In the wake of seemingly constant high profile breaches, organizations are taking precautions to protect against cyberattacks, including raising security budgets and educating employees. However, the cost of a breach can be enough to significantly harm a company’s finances and reputation: The average total cost of a data breach is $3.86 million, according to a recent Ponemon Institute report.
The ongoing risk of attack has led some organizations to seek new ways to proactively monitor the Dark Web for lost or stolen data, according to a Wednesday report from Terbium Labs.
Here are 10 activities taking place on the Dark Web that organizations should take note of to protect their data, according to the report.
SEE: Intrusion detection policy (Tech Pro Research)
1. Doxing of a company VIP
Dark Web and clear web sites like Pastebin are a dumping ground for personal, financial, and technical information with malicious intent, the report said. There is often a motivation behind these posts, such as political beliefs, hacktivism, vigilantism, or vandalism. For example, the executive of a wealth management firm was included in a large-scale dox as the result of their political contributions, the report noted.
2. Full PANs, BINs, and payment cards for sale
The economy for payment cards on the Dark Web is strong, with a single card costing between $5 and $20. Sellers update markets with new cards regularly–sometimes even daily, the report said. And business and platinum cards will net criminals a higher price than average cards.
3. Guides for opening fraudulent accounts
On the Dark Web, you can find guides for sale that contain detailed, step-by-step instructions on how to exploit or defraud an organization, the report said. The guide serves two purposes: Criminals learn how to break into a company’s systems and processes, and the company’s brand name is promoted to criminals as a result of the listing. For example, when a major US bank changed security policies, criminals updated guides with techniques to get around those changes.
4. Proprietary source code
A leak of source code can allow competing companies to steal intellectual property, and also allow hackers to review the code for potential vulnerabilities to be exploited, according to the report. Leaks of source code from tech giants will make the news, but source code from others is regularly leaked on sites like Github and Pastebin, as developers seek advice and input from others, the report noted.
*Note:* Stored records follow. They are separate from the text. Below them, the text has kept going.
-- ==== Sys2Proof/Tests/Slice0.lean ====
section
/-! SUPPORT. The model's own tests: ill-formed terms, words written out from the spec's encodings, one step of each
instruction, and for each obligation with hypotheses a state and operands that meet them. Expected values are the spec's
examples. -/

namespace Sys2Proof.Tests

open Sys2Proof.Machine

set_option Elab.async false

/-- Stream bits, written as digits. -/
def bits (l : List Nat) : List Bool := l.map (· == 1)

/-- The tables of a fixed block. -/
def fixedCtx (p : Phase) : DecodeCtx :=
  ⟨p, false, false, [], lengthsOf (vecOf 288 fixedLlLen), lengthsOf (vecOf 32 fixedDLen)⟩

/-- A code-length table in which every symbol has a code: 0 to 12 the numbers 0000 to 1100, 13 to 18 the numbers 11010 to
11111 (41_huffman R142, R143, by hand). -/
def clCtx : DecodeCtx := ⟨.dynLens, false, true, [4, 4, 4, 4, 4, 4, 4, 4, 4, 4, 4, 4, 4, 5, 5, 5, 5, 5, 5], [], []⟩

/-- The bits decode to the element, and all of them are consumed. -/
def reads (x : DecodeCtx) (l : List Nat) (i : Instr) : Bool :=
  decide (decode x ⟨0, bits l⟩ = .ok i ⟨l.length, []⟩)

/-- The state after an instruction or a step; the reset state where it stops. -/
def after (o : Host.Outcome State Fault Refusal) : State :=
  match o with
  | .next t => t
  | .fault _ => State.reset
  | .refused _ => State.reset

/-- A state in a phase of an operation. -/
def at_ (p : Phase) : State := { State.reset with phase := p }

/-- In a fixed block, after one byte 0x61 has been emitted. -/
def fixedState : State := emitted 0x61 { after (exec (.blkFixed true) (at_ .blockHdr)) with wbits := 8 }

/-! ### Ill-formed terms (30_encoding R101, R207) -/

/-- A distance part whose extra bits do not fit its symbol. -/
def badDist : List DistPart := [⟨0, 1⟩, ⟨4, 2⟩, ⟨27, 4096⟩, ⟨30, 1⟩, ⟨31, 1⟩]

theorem test_distPart_refuses : badDist.map (fun d => d.wellFormed) = List.replicate 5 false := by decide
theorem test_distPart_accepts : (⟨28, 8191⟩ : DistPart).wellFormed = true := by decide

/-- Each length element with such a part. -/
def badLens : List Instr :=
  [.len257 ⟨0, 1⟩, .len258 ⟨0, 1⟩, .len259 ⟨0, 1⟩, .len260 ⟨0, 1⟩, .len261 ⟨0, 1⟩, .len262 ⟨0, 1⟩,
   .len263 ⟨0, 1⟩, .len264 ⟨0, 1⟩, .len265 0 ⟨0, 1⟩, .len266 0 ⟨0, 1⟩, .len267 0 ⟨0, 1⟩, .len268 0 ⟨0, 1⟩,
   .len269 0 ⟨0, 1⟩, .len270 0 ⟨0, 1⟩, .len271 0 ⟨0, 1⟩, .len272 0 ⟨0, 1⟩, .len273 0 ⟨0, 1⟩, .len274 0 ⟨0, 1⟩,
   .len275 0 ⟨0, 1⟩, .len276 0 ⟨0, 1⟩, .len277 0 ⟨0, 1⟩, .len278 0 ⟨0, 1⟩, .len279 0 ⟨0, 1⟩, .len280 0 ⟨0, 1⟩,
   .len281 0 ⟨0, 1⟩, .len282 0 ⟨0, 1⟩, .len283 0 ⟨0, 1⟩, .len284 0 ⟨0, 1⟩, .len285 ⟨0, 1⟩]

theorem test_len_refuses : badLens.map Instr.wellFormed = List.replicate 29 false := by decide

/-! ### Words written out from the spec's encodings -/

/-- 46_zlib_wrapper R301: 78 9C; 30_encoding R96. -/
theorem test_decode_zlibHdr : decode (fixedCtx .zlibHdr) ⟨0, bitsOfBytes [0x78, 0x9C]⟩ = .ok (.zlibHdr 0x78 0x9C) ⟨16, []⟩ := by
  decide +kernel
/-- 46_zlib_wrapper R303: 1C 49 04 3E after 3 pad bits. -/
theorem test_decode_zlibTrailer :
    decode (fixedCtx .zlibTrailer) ⟨5, bits [1, 0, 1] ++ bitsOfBytes [0x1C, 0x49, 0x04, 0x3E]⟩ =
      .ok (.zlibTrailer 0x1C49043E) ⟨40, []⟩ := by decide +kernel
/-- 47_gzip_wrapper R316, with distinct field bytes. -/
theorem test_decode_gzipHdr :
    decode (fixedCtx .gzipHdr) ⟨0, bitsOfBytes [0x1F, 0x8B, 0x08, 0x1E, 0x01, 0x02, 0x03, 0x04, 0x05, 0x06]⟩ =
      .ok (.gzipHdr 0x1F 0x8B 8 0x1E 0x04030201 5 6) ⟨80, []⟩ := by decide +kernel
/-- 47_gzip_wrapper R318: 03 00 AA. -/
theorem test_decode_gzipExtra :
    decode (fixedCtx .gzipExtra) ⟨80, bitsOfBytes [0x03, 0x00]⟩ = .ok (.gzipExtra (.lengthField 3)) ⟨96, []⟩ ∧
    decode { fixedCtx .gzipExtra with xlenValid := true } ⟨96, bitsOfBytes [0xAA]⟩ =
      .ok (.gzipExtra (.payload 0xAA)) ⟨104, []⟩ := by decide +kernel
/-- 47_gzip_wrapper R319 to R321: 61; 68; DE AD. -/
theorem test_decode_gzipParts :
    decode (fixedCtx .gzipName) ⟨80, bitsOfBytes [0x61]⟩ = .ok (.gzipName 0x61) ⟨88, []⟩ ∧
    decode (fixedCtx .gzipComment) ⟨80, bitsOfBytes [0x68]⟩ = .ok (.gzipComment 0x68) ⟨88, []⟩ ∧
    decode (fixedCtx .gzipHcrc) ⟨80, bitsOfBytes [0xDE, 0xAD]⟩ = .ok (.gzipHcrc 0xADDE) ⟨96, []⟩ := by decide +kernel
/-- 47_gzip_wrapper R323: A3 1C 29 1C 0C 00 00 00. -/
theorem test_decode_gzipTrailer :
    decode (fixedCtx .gzipTrailer) ⟨0, bitsOfBytes [0xA3, 0x1C, 0x29, 0x1C, 0x0C, 0x00, 0x00, 0x00]⟩ =
      .ok (.gzipTrailer 0x1C291CA3 12) ⟨64, []⟩ := by decide +kernel
/-- 30_encoding R92: F00, F10, F01, F11. -/
theorem test_decode_blockHdr :
    reads (fixedCtx .blockHdr) [1, 0, 0] (.blkStored true) = true ∧
    reads (fixedCtx .blockHdr) [0, 1, 0] (.blkFixed false) = true ∧
    reads (fixedCtx .blockHdr) [1, 0, 1] (.blkDynamic true) = true ∧
    reads (fixedCtx .blockHdr) [0, 1, 1] (.blkReserved false) = true := by decide +kernel
/-- 43_deflate_blocks R178: 01 05 00 FA FF, from bit 3 on. -/
theorem test_decode_storedHdr :
    decode (fixedCtx .storedHdr) ⟨3, bits [0, 0, 0, 0, 0] ++ bitsOfBytes [0x05, 0x00, 0xFA, 0xFF]⟩ =
      .ok (.storedHdr 5 0xFFFA) ⟨40, []⟩ := by decide +kernel
/-- 43_deflate_blocks R179: 48. -/
theorem test_decode_storedByte :
    reads (fixedCtx .storedCopy) [0, 0, 0, 1, 0, 0, 1, 0] (.storedByte 0x48) = true := by decide +kernel
/-- 43_deflate_blocks R182, its example: HLIT 286, HDIST 30, HCLEN 18. -/
theorem test_decode_dynHdr :
    reads (fixedCtx .dynHdr) [1, 0, 1, 1, 1, 1, 0, 1, 1, 1, 0, 1, 1, 1] (.dynHdr 29 29 14) = true := by decide +kernel
/-- 43_deflate_blocks R183, its example: the third value. -/
theorem test_decode_dynCllen : reads (fixedCtx .dynCllen) [1, 1, 0] (.dynCllen 3) = true := by decide +kernel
SEE: Incident response policy (Tech Pro Research)
5. Dump of a database
Third-party breaches can put organizations at risk by revealing employee credentials that can unlock other accounts or provide information for phishing attacks. For example, if criminals can post an internal database, it reveals private contracts or partnerships between organizations, and employee locations.
6. Template to impersonate a customer account
The Dark Web is full of account templates that allow hackers to pose as customers of financial institutions, telecommunications companies, and other service providers, the report noted. These templates are then used to solicit loans, open accounts, or as part of a broader scheme for identity theft or fraud.
7. Connections between employees and illicit content
Posts doxing individuals who engage in illegal activities on the Dark Web, such as child exploitation, can draw undue negative attention to their employers or affiliated organizations. For example, one post listed the full contact information for a tech company that accidentally provided tech support to a child exploitation site.
8. W2s and tax-fraud documents
Each year before tax season, there is a rush of Dark Web activity to gather compromised identity information and file fraudulent tax returns before the actual taxpayer can do so, the report said. This tax fraud is enabled by the sale of W2s and other tax fraud-specific documents, which can be tied back to the employers where those documents came from originally.
SEE: SQL injection attacks: A cheat sheet for business pros (TechRepublic)
9. Secure access and specialty passes
While most of the materials on the Dark Web are for generalized personal information, vendors sometimes offer special access materials, ranging from amusement park tickets to military IDs. For example, one Dark Web market offered physical press passes designed to help cybercriminals pass as journalists at events, the report found.
10. Inexpert Dark Web searching
Despite the need to keep tabs on Dark Web activity, security vendors can accidentally expose an organization to harm by searching for information related to the company on the Dark Web. For example, one vendor searched for a CISO’s name so many times on a now-defunct Dark Web search engine that the name made it to the front page of the site under “trending,” the report noted.